KUALA LUMPUR, March 30 — Deputy Finance Minister Datuk Seri Ahmad Maslan has admitted that the additional amount requested for the supplementary Budget worth RM60.17 billion is the biggest in history.

He said this was due to huge amounts of funds used for subsidies, among others the highest was for petroleum subsidies.

“What was said by Kota Melaka (DAP Kota Melaka MP Khoo Poay Tiong) is true, that the additional amount we are applying is very big, and I admit that it is the biggest in history.

“Among the problems why the amount is big is due to subsidies and we already know what are the subsidies.


“So we are planning to do targeted subsidies (for petroleum), and I would like to say that the targeted subsidies will not involve transportation such as school buses as what was mentioned by Kota Melaka (during the debate),” Ahmad told the Parliament in his winding-up speech for the debate on the Supplementary Supply (2022) Bill 2023.

On March 23, Ahmad tabled the Bill for its first reading.

According to the blue paper circulated in Parliament earlier, the Supplementary Supply Bill (2022) 2023 involves the disbursement of an amount not exceeding RM60.17 billion from the Consolidated Fund for additional expenditures for services and purposes specified in the Schedule for the year 2022 that were not allocated or which were not fully provided for by the Supply Act 2022 (Act A1638).


The additional expenditure will involve 10 services, where the Treasury General Services received the highest allocation of RM52,776,595,400, followed by the Allocation to the Statutory Fund (RM2,241,548,100) and the Ministry of Domestic Trade and Consumer Affairs (RM2,058,146,000).

Upon MPs’ request, the deputy minister listed some items covered by the RM52.8 billion for general services, which included subsidies for petroleum products (RM42 billion), electricity tariffs (RM5 billion, chicken and eggs (RM1.8 billion), emoluments and special assistance for contract doctors’ appointments, and civil servants’ pay adjustments (RM1 billion), among others.

Ahmad said the subsidy for diesel alone had been between RM1.4 billion and RM3.6 billion from 2018 to 2021 — excluding the anomalous prices of 2020 at the start of the pandemic — but rose to RM20.5 billion last year.

He said Budget 2022 was drawn up when crude oil price had been US$60/barrel, but it was now nearly double, at above US$110.

“Imagine it going from US$60 to US$110; that is why there was so much additional Budget for petroleum subsidies,” Ahmad said.

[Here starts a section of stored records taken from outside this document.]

-- ==== Sys2Proof/Machine/Sideband.lean ====
section
/-! DEFINITION. A sideband message at a receiver (02 R59, R63–R65): forwarded in its direction, acted on, or removed by its
originator. Row SB_MESSAGE_RECEIVE. -/

namespace Sys2Proof.Machine

/-- A DEPART: its chip is no longer reachable (15 R415), and its next SELF may carry another NONCE (16 R434). -/
def departHeard (chip : Nat) (s : State) : State :=
  let s := s.uCl fun c => { c with heard := smErase c.heard chip }
  reachReg (s.uAgree fun g => { g with self_ := g.self_.map fun e => if e.1 = chip then (e.1, (e.2.1, true)) else e })

/-- A whole message by its MTYPE (Table 2.8); a reserved one is not acted on. -/
def sbAct (m : SbMsg) (s : State) : State :=
  let b := sbBody m
  match m.mtype.toNat with
  | 1 => if bitOf (pkW b 0) 31 then acceptOrder (b.take (pkW b 0 % 16 + 5)) s else s
  | 2 => heartbeat (b.take 8) s
  | 3 => ckptReceive b s
  | 4 => departHeard (pkW b 0 % 16384) s
  | _ => s

/-- The package originated the message in this direction (R64). -/
def sbOwn (s : State) (d : Dir) (m : SbMsg) : Bool := m.origin.toNat == s.chip && m.dir == d

/-- Forward a message on its next segment, as much of it as arrived (R64); a segment that is down drops it. -/
def sbForward (d : Dir) (m : SbMsg) (how : SbEnd) (s : State) : State :=
  if !(s.sb d).up then s
  else
    let s := s.emit (.sb d m)
    if how = .aborted then s.emit (.sbAbort d) else s

/-- A SOF arrives while the package sends an own message on the direction: that one is aborted and sent again later (R65). -/
def sbYield (d : Dir) (s : State) : State :=
  let p := s.sb d
  match p.sending with
  | some own => (s.setSb d { p with again := own :: p.again, sending := none }).emit (.sbAbort d)
  | none => s

/-- SB_MESSAGE_RECEIVE: a message travelling in direction d arrives on the other direction's segment. An own one is removed, whole or
not, uncounted, and cuts short no own message under way (log 115). -/
def execSbMessageReceive (d : Dir) (m : SbMsg) (how : SbEnd) (duringOwn : Bool) (s : State) : Host.Outcome State Fault Refusal :=
  if !(s.sb (dirFlip d)).up ∨ !s.domUp 0xA7 then done s
  else if sbOwn s d m then done s
  else
    let s := sbForward d m how (if duringOwn then sbYield d s else s)
    done (if how = .whole ∧ sbGood m = true then sbAct m s else s.sat R.CL_STALE_CNT 31 0 1)

end Sys2Proof.Machine
end

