/-- A port that hears takes the next whole packet of its stream: NULL flits and reserved channels are discarded uncounted, a QUARANTINE port counts what is not CTRL, a packet without HOPS is dropped and counted, a packet for another chip goes out on the egress the ROUTE gives with HOPS one lower. A CREDIT flit returns the credits it counts, and the own one leaves in a DATA block that is kept for retry. A response that matches no request by its whole TAG is counted as stale; a timeout counts, advances GEN and fences the entry; ORDER packets leave once nothing earlier is outstanding. A CORD is relayed once; an endpoint port spoofs. FAB_ROUTE_A answers the query of its own path. (17_sunduafen_fabric_protocol R440, 17_sunduafen_fabric_protocol R442, 17_sunduafen_fabric_protocol R443, 17_sunduafen_fabric_protocol R444, 17_sunduafen_fabric_protocol R454, 17_sunduafen_fabric_protocol R455, 17_sunduafen_fabric_protocol R458, 17_sunduafen_fabric_protocol R460, 17_sunduafen_fabric_protocol R467, 17_sunduafen_fabric_protocol R468, 17_sunduafen_fabric_protocol R474) -/
def Obligations.PortsCreditsTagsAndRelay : Prop :=
  (∀ (s : State) (p : Fin 16) (fr : List (BitVec 16)) (h : BitVec 6) (c : BitVec 14) (f : List Word) (e : Bool), portHears s p = false →
      exec (.flitReceive p e) s = .next s ∧ (fr.length = 10 → exec (.creditReceive p fr) s = .next s) ∧ exec (.cordReceive p h c f) s = .next s)
  ∧ (∀ (s : State) (p : Fin 16), portHears s p = true → (∀ f ∈ (s.lk p).flits, f.headD 0 = 0) → Runs (.flitReceive p false) s fun t =>
      t.lk p = { s.lk p with flits := [] } ∧ t.regs = s.regs ∧ t.evt = s.evt ∧ t.out = s.out ∧ SameMem s t)
  ∧ (∀ (s : State) (p : Fin 16) (f : List Word) (fs : List (List Word)), portHears s p = true → (s.lk p).flits = f :: fs → f.length = 16 → f.headD 0 ≠ 0 →
      pkOpc f ≠ 0x3E → fs.length + 1 < pkFlits f → exec (.flitReceive p false) s = .next s)
  ∧ (∀ (s : State) (p : Fin 16) (f : List Word) (fs : List (List Word)), portHears s p = true → (s.lk p).flits = f :: fs → f.length = 16 → f.headD 0 ≠ 0 →
      pkOpc f ≠ 0x3E → pkFlits f ≤ fs.length + 1 → s.fab.inbox = [] →
      (5 < pkVc f → Runs (.flitReceive p false) s fun t => t.lk p = { s.lk p with flits := (f :: fs).drop (pkFlits f) } ∧ t.regs = s.regs ∧ t.evt = s.evt
        ∧ t.out = s.out ∧ SameMem s t)
      ∧ (pkVc f ≤ 5 → RoomFor s → Runs (.flitReceive p true) s fun t => (t.lk p).flits = (f :: fs).drop (pkFlits f)
        ∧ t.fd R.FAB_DROP_CNT 31 24 = min 0xFF (s.fd R.FAB_DROP_CNT 31 24 + 1) ∧ Raised t Ev.FAB_ECC p ∧ t.out = s.out
        ∧ RegsKept [R.FAB_DROP_CNT, R.FAB_VC_RX_LO p (pkVc f), R.FAB_VC_RX_LO p (pkVc f) + 4] s t ∧ SameMem s t)
      ∧ (s.port p = 3 → pkVc f ≠ 0 → pkVc f ≤ 5 → Runs (.flitReceive p false) s fun t => (t.lk p).flits = (f :: fs).drop (pkFlits f)
        ∧ t.fd R.FAB_DROP_CNT 15 8 = min 0xFF (s.fd R.FAB_DROP_CNT 15 8 + 1)
        ∧ t.rd64 (R.FAB_VC_RX_LO p (pkVc f)) = (s.rd64 (R.FAB_VC_RX_LO p (pkVc f)) + pkFlits f) % 2 ^ 64
        ∧ t.evt = s.evt ∧ t.out = s.out ∧ RegsKept [R.FAB_DROP_CNT, R.FAB_VC_RX_LO p (pkVc f), R.FAB_VC_RX_LO p (pkVc f) + 4] s t ∧ SameMem s t)
      ∧ (s.port p ≠ 3 → routeMode s p ≠ 5 → 1 ≤ pkVc f → pkVc f ≤ 4 → opcVc (pkOpc f) = some (pkVc f) → pkDest f ≠ s.chip →
        (pkHops f = 0 → RoomFor s → Runs (.flitReceive p false) s fun t => t.fd R.FAB_DROP_CNT 23 16 = min 0xFF (s.fd R.FAB_DROP_CNT 23 16 + 1)
          ∧ Raised t Ev.FAB_HOPS_EXPIRED p ∧ t.out = s.out
          ∧ RegsKept [R.FAB_DROP_CNT, R.FAB_VC_RX_LO p (pkVc f), R.FAB_VC_RX_LO p (pkVc f) + 4] s t ∧ SameMem s t)
        ∧ (∀ q dim k, pkHops f ≠ 0 → egress s (pkDest f) = some (q, dim, k) → q ≠ p → q < 16 → s.port q = 4 ∨ s.port q = 5 → (s.lk q).queue = [] →
          let dl := nextClass s (some p) (pkDl f) dim k
          let w := hopPkt dl (pkHops f - 1) (pkTrim ((f :: fs).take (pkFlits f)).flatten)
          canSend s q ⟨bufOf (pkVc f) dl, w⟩ = true → Runs (.flitReceive p false) s fun t => Sends s t (.port q (pkVc f) w)
            ∧ (t.lk q).retry = (s.lk q).retry ++ [((s.lk q).txBsn, (slotLanes s q ((txSlots s q).getD ((s.lk q).txBsn % (txSlots s q).length) 0)).headD 0, blockOf w)]
            ∧ t.evt = s.evt ∧ SameMem s t)))
  ∧ (∀ (s : State) (p : Fin 16) (f : List Word) (fs : List (List Word)) (e : Bool), portHears s p = true → (s.lk p).flits = f :: fs → f.headD 0 ≠ 0 →
      pkOpc f = 0x3E → (s.lk p).queue = [] → Runs (.flitReceive p e) s fun t => t.lk p = { s.lk p with flits := fs, freed := creditCounts f }
        ∧ t.regs = s.regs ∧ t.evt = s.evt ∧ t.out = s.out ∧ SameMem s t)
  ∧ (∀ (s : State) (p : Fin 16) (fr : List (BitVec 16)), fr.length ≠ 10 → exec (.creditReceive p fr) s = .fault .illFormed)
  ∧ (∀ (s : State) (p : Fin 16) (fr : List (BitVec 16)), fr.length = 10 → portHears s p = true → (s.lk p).queue = [] → Runs (.creditReceive p fr) s fun t =>
      t.lk p = { s.lk p with freed := fr.map (·.toNat) } ∧ t.regs = s.regs ∧ t.evt = s.evt ∧ t.out = s.out ∧ SameMem s t)
  ∧ (∀ (s : State) (p : Fin 16), s.port p = 3 ∨ s.port p = 4 ∨ s.port p = 5 → s.domUp 0xA4 = true → (s.lk p).retry.length < 2048 → txSlots s p ≠ [] →
      let k := (txSlots s p).getD ((s.lk p).txBsn % (txSlots s p).length) 0
      let b := blockOf (creditFlit (s.lk p).mine)
      let kept := (s.lk p).retry ++ [((s.lk p).txBsn, (slotLanes s p k).headD 0, b)]
      Runs (.creditSend p) s fun t => t.lk p = { s.lk p with txBsn := ((s.lk p).txBsn + 1) % 16384, retry := kept }
        ∧ (∀ x ∈ t.out, x ∈ s.out ∨ ∃ n c, x = .codeword p n c) ∧ (∀ n ∈ slotLanes s p k, ∃ c, .codeword p n c ∈ t.out)
        ∧ t.fd (R.LNK_RETRY_STATUS p) 11 0 = ((s.lk p).retry.length + 1) % 4096 ∧ t.evt = s.evt ∧ RegsKept [R.LNK_RETRY_STATUS p] s t ∧ SameMem s t)
  ∧ (∀ (s : State) (p : Fin 16), ¬(s.port p = 3 ∨ s.port p = 4 ∨ s.port p = 5) ∨ s.domUp 0xA4 = false ∨ 2048 ≤ (s.lk p).retry.length ∨ txSlots s p = [] →
      exec (.creditSend p) s = .next s)
  ∧ (∀ (s : State) (o : BitVec 6) (c : BitVec 14) (tag : BitVec 16) (st : BitVec 4) (bs : List Byte), s.domUp 0xA4 = false ∨ opcVc o.toNat ≠ some 3 →
      exec (.responseReceive o c tag st bs) s = .next s)
  ∧ (∀ (s : State) (o : BitVec 6) (c : BitVec 14) (tag : BitVec 16) (st : BitVec 4) (bs : List Byte), s.domUp 0xA4 = true → opcVc o.toNat = some 3 →
      s.fab.inbox = [] → (∀ e ∈ s.fab.reqs, e.1 ≠ tag.toNat % 16384 ∨ e.2.gen ≠ tag.toNat / 16384) → Runs (.responseReceive o c tag st bs) s fun t =>
        t.rd R.FAB_STALE_CNT = min 0xFFFFFFFF (s.rd R.FAB_STALE_CNT + 1) ∧ t.fab = s.fab ∧ t.evt = s.evt ∧ t.out = s.out
          ∧ RegsKept [R.FAB_STALE_CNT] s t ∧ SameMem s t)
  ∧ (∀ (s : State) (o : BitVec 6) (c : BitVec 14) (tag : BitVec 16) (st : BitVec 4) (bs : List Byte) (e : Nat × FabReq), s.domUp 0xA4 = true →
      opcVc o.toNat = some 3 → s.fab.inbox = [] → s.fab.held = [] →
      (s.fab.reqs.find? fun e => e.1 == tag.toNat % 16384 && e.2.gen == tag.toNat / 16384) = some e → e.2.want.owner = .none →
      Runs (.responseReceive o c tag st bs) s fun t => t.fab = { s.fab with reqs := smErase s.fab.reqs e.1 }
        ∧ t.fd R.FAB_STATUS 14 0 = ((smErase s.fab.reqs e.1).length + s.fab.fenced.length) % 32768 ∧ t.evt = s.evt ∧ t.out = s.out
        ∧ RegsKept [R.FAB_STATUS] s t ∧ SameMem s t)
  ∧ (∀ (s : State) (i : Fin 16384), (s.fab.reqs.find? fun e => e.1 == i.val) = none → exec (.fabReqTimeout i) s = .next s)
  ∧ (∀ (s : State) (i : Fin 16384) (e : Nat × FabReq), (s.fab.reqs.find? fun e => e.1 == i.val) = some e → s.fab.inbox = [] → s.fab.held = [] →
      e.2.want.owner = .none → RoomFor s → Runs (.fabReqTimeout i) s fun t =>
        t.rd R.FAB_TIMEOUT_CNT = min 0xFFFFFFFF (s.rd R.FAB_TIMEOUT_CNT + 1) ∧ t.fab.reqs = smErase s.fab.reqs i ∧ t.fab.fenced = s.fab.fenced ++ [i.val]
          ∧ smGet (fun _ => (0 : Nat)) t.fab.gens i = (e.2.gen + 1) % 4
          ∧ ((Ev.FAB_REQ_TIMEOUT, 0, s.now / 8000) ∉ s.evt.marks → Raised t Ev.FAB_REQ_TIMEOUT e.2.want.ctx)
          ∧ RegsKept [R.FAB_TIMEOUT_CNT, R.FAB_STATUS] s t ∧ SameMem s t)
  ∧ (∀ (s : State) (i : Fin 16384), s.fab.inbox = [] → s.fab.held = [] → Runs (.requestEntryFree i) s fun t =>
      t.fab = { s.fab with fenced := s.fab.fenced.filter fun e => e != i.val } ∧ t.evt = s.evt ∧ t.out = s.out ∧ RegsKept [R.FAB_STATUS] s t ∧ SameMem s t)
  ∧ (∀ (s : State) (c : BitVec 12) (d : BitVec 14) (n : Nat) (w : FabWant), s.fab.inbox = [] → s.fab.held = [(n, w)] → mustHold s [] w = true →
      exec (.orderPacketRelease c d) s = .next s)
  ∧ (∀ (s : State) (c : BitVec 12) (d : BitVec 14) (n e : Nat) (w : FabWant), s.fab.inbox = [] → s.fab.held = [(n, w)] → mustHold s [] w = false →
      freeEntry s = some e → w.dest % 16384 ≠ s.chip → Runs (.orderPacketRelease c d) s fun t => t.fab.held = []
        ∧ t.fab.reqs = smPut s.fab.reqs e ⟨smGet (fun _ => (0 : Nat)) s.fab.gens e, n, w⟩ ∧ SameMem s t)
  ∧ (∀ (s : State) (p : Fin 16) (h : BitVec 6) (c : BitVec 14) (f : List Word), portHears s p = true → routeMode s p = 5 → RoomFor s →
      Runs (.cordReceive p h c f) s fun t => Raised t Ev.FAB_SPOOF p ∧ t.fd R.FAB_DROP_CNT 7 0 = min 0xFF (s.fd R.FAB_DROP_CNT 7 0 + 1)
        ∧ RegsKept [R.FAB_DROP_CNT] s t ∧ SameMem s t)
  ∧ (∀ (s : State) (p : Fin 16) (h : BitVec 6) (c : BitVec 14) (f : List Word), portHears s p = true → routeMode s p ≠ 5 → frameOk f = false →
      bitOf (pkW f 0) 31 = true → s.fab.inbox = [] → h.toNat ≠ 0 → (∀ k ∈ relayedNow s, k.1 ≠ c.toNat ∨ k.2.1 ≠ (f.getLastD 0).toNat) →
      Runs (.cordReceive p h c f) s fun t => t.cl.relayed = ((c.toNat, (f.getLastD 0).toNat, s.ticks) :: relayedNow s).take 8192
        ∧ t.rd R.CL_STALE_CNT = min 0xFFFFFFFF (s.rd R.CL_STALE_CNT + 1) ∧ t.evt = s.evt ∧ SameMem s t)
  ∧ (∀ (s : State) (p : Fin 16) (h : BitVec 6) (c : BitVec 14) (f : List Word), portHears s p = true → routeMode s p ≠ 5 → s.fab.inbox = [] →
      h.toNat = 0 ∨ (∃ k ∈ relayedNow s, k.1 = c.toNat ∧ k.2.1 = (f.getLastD 0).toNat) → exec (.cordReceive p h c f) s = .next (settle (acceptOrder f s)))
  ∧ ∀ (s : State) (p : Path) (v : Word), Reaches p s → s.domUp 0xA4 = true → Runs (.fabRouteQuery p v) s fun t =>
      (regRead p R.FAB_ROUTE_A t).1 = routeAnswer s (v.toNat % 16384) ∧ (regRead p R.FAB_ROUTE_Q t).1 = v.toNat % 16384
        ∧ (∀ q, q ≠ p → (regRead q R.FAB_ROUTE_A t).1 = (regRead q R.FAB_ROUTE_A s).1) ∧ t.regs = s.regs ∧ t.evt = s.evt ∧ SameMem s t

On suggestions that the forecasting for the Budget was inaccurate, he said several unforeseen events took place last year, such as the severe floods that had not been accounted for, which then required expenditure beyond the budget.

Ahmad also said some infrastructure projects could have been funded had the government not needed to spend the amount on subsidies.

“Bayan Baru (PKR Bayan Baru MP Sim Tze Tzin) asked about the HSR (high-speed rail); if we didn’t give the RM52 billion subsidies to the rakyat, the HSR would have already been completed, but we prioritised the rakyat over the HSR project,” he said.

“And a reply was already given earlier that the project is public driven, to if there any private companies you’re welcome (to pay for the project), because I am also victim to traffic congestion and we understand how the HSR is able to solve congestion,” he said.